Grayman called this moment of truth for non-white viewers “the invitation” – the point at which they unconsciously register that yes, this show welcomes them. With this insight, Spike TV has been able to retool its marketing as it looks to build and diversify its audience. The moment of invitation needn’t involve visual representation – one ordinary Persil ad found its “invitation” in the closing seconds, with a snatch of Montell Jordan’s “This Is How We Do it”.

Multicultural representation is a hot topic – it’s generally framed as both a social and commercial good, based on the overall positive effects of under-represented groups seeing themselves in the media. Spike TV’s study offered proof of its impact at an individual level – representation is the key to unlocking engagement, attention and long-term impact.

Yatisha Forde of NBCUniversal took that insight a step further. The brand’s CultureFirst™ approach flipped the traditional multicultural script. Instead of taking a Total Market insight and ‘translating’ it for different minority groups, the CultureFirst approach takes insights designed for a particular consumer – a young Hispanic woman – and then transfers them to the total market. By not using whiteness as an assumed baseline, CultureFirst is able to get ahead of cultural trends, not play catch-up. As Forde put it, “Total market strategies driven by Latino human truths will drive stronger consumer resonance among Hispanics and Non-Hispanics, due to the profound, pervasive and permanent nature of Latino culture in the US.”

In practical terms, this meant ads that started Spanish-language and tested just as well among Hispanic and non-Hispanic groups when transferred to English-language. It also meant feeding into NBC Universal’s CurveReport – the company’s large-scale trend tracker. CultureFirst helped NBC Universal locate a group it called “the New Mainstream”, made up of Hispanic consumers but also Hispanic-inspired consumers: again, moving the assumptions of what ‘mainstream’ culture is to better reveal the future shape of the market.

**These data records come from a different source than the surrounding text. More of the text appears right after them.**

-- ==== Sys2Proof/Laws/State.lean ====
section
/-! SUPPORT. What each update of the state leaves as it was: one lemma per field per update, true by `rfl`. -/

namespace Sys2Proof.Machine

variable (s : State)

/-! ### `modRoom` -/

@[simp] theorem State.modRoom_pending (r : Nat) (f : Room → Room) : (s.modRoom r f).pending = s.pending := rfl
@[simp] theorem State.modRoom_clock (r : Nat) (f : Room → Room) : (s.modRoom r f).clock = s.clock := rfl
@[simp] theorem State.modRoom_owed (r : Nat) (f : Room → Room) : (s.modRoom r f).owed = s.owed := rfl
@[simp] theorem State.modRoom_handed (r : Nat) (f : Room → Room) : (s.modRoom r f).handed = s.handed := rfl
@[simp] theorem State.modRoom_distance (r : Nat) (f : Room → Room) : (s.modRoom r f).distance = s.distance := rfl
@[simp] theorem State.modRoom_kitchens (r : Nat) (f : Room → Room) : (s.modRoom r f).kitchens = s.kitchens := rfl
@[simp] theorem State.modRoom_weights (r : Nat) (f : Room → Room) : (s.modRoom r f).weights = s.weights := rfl
@[simp] theorem State.modRoom_policyRec (r : Nat) (f : Room → Room) : (s.modRoom r f).policyRec = s.policyRec := rfl
@[simp] theorem State.modRoom_store (r : Nat) (f : Room → Room) : (s.modRoom r f).store = s.store := rfl
@[simp] theorem State.modRoom_dir (r : Nat) (f : Room → Room) : (s.modRoom r f).dir = s.dir := rfl
@[simp] theorem State.modRoom_series (r : Nat) (f : Room → Room) : (s.modRoom r f).series = s.series := rfl
@[simp] theorem State.modRoom_placement (r : Nat) (f : Room → Room) : (s.modRoom r f).placement = s.placement := rfl
@[simp] theorem State.modRoom_bank (r : Nat) (f : Room → Room) : (s.modRoom r f).bank = s.bank := rfl
@[simp] theorem State.modRoom_panelBus (r : Nat) (f : Room → Room) : (s.modRoom r f).panelBus = s.panelBus := rfl
@[simp] theorem State.modRoom_catering (r : Nat) (f : Room → Room) : (s.modRoom r f).catering = s.catering := rfl
@[simp] theorem State.modRoom_sweep (r : Nat) (f : Room → Room) : (s.modRoom r f).sweep = s.sweep := rfl
@[simp] theorem State.modRoom_link (r : Nat) (f : Room → Room) : (s.modRoom r f).link = s.link := rfl
@[simp] theorem State.modRoom_notice (r : Nat) (f : Room → Room) : (s.modRoom r f).notice = s.notice := rfl
@[simp] theorem State.modRoom_retention (r : Nat) (f : Room → Room) : (s.modRoom r f).retention = s.retention := rfl
@[simp] theorem State.modRoom_catchUpOwed (r : Nat) (f : Room → Room) : (s.modRoom r f).catchUpOwed = s.catchUpOwed := rfl
@[simp] theorem State.modRoom_missedDayStart (r : Nat) (f : Room → Room) : (s.modRoom r f).missedDayStart = s.missedDayStart := rfl
@[simp] theorem State.modRoom_catchUp (r : Nat) (f : Room → Room) : (s.modRoom r f).catchUp = s.catchUp := rfl
@[simp] theorem State.modRoom_attn (r : Nat) (f : Room → Room) : (s.modRoom r f).attn = s.attn := rfl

The trends uncovered were the most fascinating part of Forde’s report. Some were pragmatic – putting the spotlight on La Jefa (“the boss”), figurehead of a trend towards female-owned small Latina businesses, a segment that’s grown 87% over the last decade. Others had profound implications for cultural identity – ‘Otherland’, shorthand for the way in which Hispanic and ‘New Mainstream’ consumers are comfortable with multiple cultural identities from the broad to the niche: Hispanic and witch, Blaxican and skater. But rather than dividing consumers into segments of one, these intersectional identities become hubs by which like-minded people can find each other.

The CultureFirst approach has led NBC Universal to re-think the way it treats culture. Younger generations, it realises, want to see themselves as the owners and tellers of their own story, not simply as an audience. So honouring existing culture is only an important first step. After it comes sharing culture without appropriation, by giving its owners the agency to tell stories. Then finally helping people inspired by these stories to connect.

Both these presentations were inspiring beginnings to TMRE 2016. Grayman’s showed how new technology can crack the trickiest of marketing problems. Forde’s was an inspirational vision of a genuinely future-focused marketing, which puts demographic change at its centre.